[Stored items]
#####
-- ==== Sys2Proof/Laws/MemLnk.lean ====
section
/-! SUPPORT. Every operation of Machine/Lnk.lean keeps the canonical form of the byte memories and the queue. -/

namespace Sys2Proof.Machine

open Sys2Proof


theorem State.laneBlock_mem {pq : Prop × List Instr} (s : State) (p : Nat) (l : Nat) (payload : List Byte) (hs : MemGood pq s) : MemGood pq (State.laneBlock s p l payload).1 := by
  unfold State.laneBlock
  repeat' first
    | with_reducible assumption
    | intro _
    | with_reducible apply State.setFp_mem

theorem State.sendRow_mem {pq : Prop × List Instr} (s : State) (p : Nat) (header : Nat) (block : Nat → List Byte) (hs : MemGood pq s) : MemGood pq (State.sendRow s p header block) := by
  unfold State.sendRow
  repeat' first
    | with_reducible assumption
    | intro _
    | with_reducible apply State.header_mem
    | with_reducible apply State.laneBlock_mem
    | with_reducible apply State.send_mem
    | with_reducible apply foldl_mem
    | with_reducible apply foldl_mem_fst

theorem State.putFrame_mem {pq : Prop × List Instr} (s : State) (p : Nat) (f : Frame) (hs : MemGood pq s) : MemGood pq (State.putFrame s p f) := by
  unfold State.putFrame
  repeat' first
    | with_reducible assumption
    | intro _
    | with_reducible apply State.sendRow_mem
    | with_reducible apply forEach_mem

theorem State.sendControl_mem {pq : Prop × List Instr} (s : State) (p : Nat) (typ : Nat) (count : Nat) (hs : MemGood pq s) : MemGood pq (State.sendControl s p typ count) := by
  unfold State.sendControl
  repeat' first
    | with_reducible assumption
    | intro _
    | with_reducible apply State.count_mem
    | with_reducible apply State.sendRow_mem

theorem State.sendVc0_mem {pq : Prop × List Instr} (s : State) (p : Nat) (typ : Nat) (arg : Nat) (data : List Byte) (hs : MemGood pq s) : MemGood pq (State.sendVc0 s p typ arg data) := by
  unfold State.sendVc0
  repeat' first
    | with_reducible assumption
    | intro _
    | with_reducible apply State.putFrame_mem
    | with_reducible apply State.setFp_mem
    | with_reducible apply State.txWake_mem
    | with_reducible apply good_ite

theorem State.trainPort_mem {pq : Prop × List Instr} (s : State) (p : Nat) (hs : MemGood pq s) : MemGood pq (State.trainPort s p) := by
  unfold State.trainPort
  repeat' first
    | with_reducible assumption
    | intro _
    | with_reducible apply State.countF_mem
    | with_reducible apply State.setFp_mem
    | with_reducible apply State.setUnit_mem
    | with_reducible apply State.wrF_mem
    | with_reducible apply foldl_mem
    | with_reducible apply foldl_mem_fst
    | with_reducible apply good_ite
    | with_reducible apply good_ite_fst
    | fail_if_no_progress beta_reduce
    | fail_if_no_progress extract_lets +onlyGivenNames x
    | split
    | fail_if_no_progress with_reducible apply good_mk

theorem State.xferEnd_mem {pq : Prop × List Instr} (s : State) (p : Nat) (code : Nat) (hs : MemGood pq s) : MemGood pq (State.xferEnd s p code) := by
  unfold State.xferEnd
  repeat' first
    | with_reducible assumption
    | intro _
    | with_reducible apply State.irq_mem
    | with_reducible apply State.setFp_mem
    | with_reducible apply State.wrN_mem

theorem State.goDown_mem {pq : Prop × List Instr} (s : State) (p : Nat) (hs : MemGood pq s) : MemGood pq (State.goDown s p) := by
  unfold State.goDown
  repeat' first
    | with_reducible assumption
    | intro _
    | with_reducible apply State.irq_mem
    | with_reducible apply State.setFp_mem
    | with_reducible apply State.setUnit_mem
    | with_reducible apply State.txLose_mem
    | with_reducible apply State.wrF_mem
    | with_reducible apply State.xferEnd_mem
    | with_reducible apply foldl_mem
    | with_reducible apply foldl_mem_fst
    | with_reducible apply good_ite

theorem State.portDown_mem {pq : Prop × List Instr} (s : State) (p : Nat) (hs : MemGood pq s) : MemGood pq (State.portDown s p) := by
  unfold State.portDown
  repeat' first
    | with_reducible assumption
    | intro _
    | with_reducible apply State.goDown_mem
    | with_reducible apply good_ite

theorem State.portUp_mem {pq : Prop × List Instr} (s : State) (p : Nat) (hs : MemGood pq s) : MemGood pq (State.portUp s p) := by
  unfold State.portUp
  repeat' first
    | with_reducible assumption
    | intro _
    | with_reducible apply State.setFp_mem
    | with_reducible apply State.trainPort_mem
    | with_reducible apply good_ite

theorem doUp_mem {pq : Prop × List Instr} (dom : Nat) (p : Nat) (s : State) (hs : MemGood pq s) : MemGood pq (doUp dom p s) := by
  unfold doUp
  repeat' first
    | with_reducible assumption
    | intro _
    | with_reducible apply State.hostWrite_mem
    | with_reducible apply State.noteReg_mem
    | with_reducible apply State.portUp_mem
    | with_reducible apply good_ite

theorem doDown_mem {pq : Prop × List Instr} (dom : Nat) (p : Nat) (s : State) (hs : MemGood pq s) : MemGood pq (doDown dom p s) := by
  unfold doDown
  repeat' first
    | with_reducible assumption
    | intro _
    | with_reducible apply State.hostWrite_mem
    | with_reducible apply State.portDown_mem

theorem doLnkTrainDone_mem {pq : Prop × List Instr} (p : Nat) (s : State) (hs : MemGood pq s) : MemGood pq (doLnkTrainDone p s) := by
  unfold doLnkTrainDone
  repeat' first
    | with_reducible assumption
    | intro _
    | with_reducible apply State.sendVc0_mem
    | with_reducible apply State.whenDue_mem
    | with_reducible apply State.wrF_mem

theorem State.replayAll_mem {pq : Prop × List Instr} (s : State) (p : Nat) (hs : MemGood pq s) : MemGood pq (State.replayAll s p) := by
  unfold State.replayAll
  repeat' first
    | with_reducible assumption
    | intro _
    | with_reducible apply State.count_mem
    | with_reducible apply State.setFp_mem
    | with_reducible apply good_ite

theorem State.onFrame_mem {pq : Prop × List Instr} (s : State) (on : Bool) (typ : Nat) (b : List Byte) (k : Frame → State → State) (hs : MemGood pq s) (hk : ∀ (x0 : Frame) (x1 : State), MemGood pq x1 → MemGood pq (k x0 x1)) : MemGood pq (State.onFrame s on typ b k) := by
  unfold State.onFrame
  repeat' first
    | with_reducible assumption
    | intro _
    | with_reducible apply State.whenDue_mem
    | with_reducible apply hk
    | with_reducible apply good_ite
    | with_reducible apply good_ite_fst
    | fail_if_no_progress beta_reduce
    | fail_if_no_progress extract_lets +onlyGivenNames x
    | split

theorem doHello_mem {pq : Prop × List Instr} (p : Nat) (b : List Byte) (s : State) (hs : MemGood pq s) : MemGood pq (doHello p b s) := by
  unfold doHello
  repeat' first
    | with_reducible assumption
    | intro _
    | with_reducible apply State.irq_mem
    | with_reducible apply State.note_mem
    | with_reducible apply State.onFrame_mem
    | with_reducible apply State.replayAll_mem
    | with_reducible apply State.setFp_mem
    | with_reducible apply State.wrF_mem
    | with_reducible apply good_ite

theorem doLnkTrainTimeout_mem {pq : Prop × List Instr} (p : Nat) (s : State) (hs : MemGood pq s) : MemGood pq (doLnkTrainTimeout p s) := by
  unfold doLnkTrainTimeout
  repeat' first
    | with_reducible assumption
    | intro _
    | with_reducible apply State.goDown_mem
    | with_reducible apply State.note_mem
    | with_reducible apply State.setFp_mem
    | with_reducible apply State.trainPort_mem
    | with_reducible apply State.whenDue_mem
    | with_reducible apply good_ite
#####
Print exactly, and only, the lines from the line that contains "(doLnkTrainTimeout p s) := by" through the last line of the records.

theorem doLnkTrainTimeout_mem {pq : Prop × List Instr} (p : Nat) (s : State) (hs : MemGood pq s) : MemGood pq (doLnkTrainTimeout p s) := by
  unfold doLnkTrainTimeout
  repeat' first
    | with_reducible assumption
    | intro _
    | with_reducible apply State.goDown_mem
    | with_reducible apply State.note_mem
    | with_reducible apply State.setFp_mem
    | with_reducible apply State.trainPort_mem
    | with_reducible apply State.whenDue_mem
    | with_reducible apply good_ite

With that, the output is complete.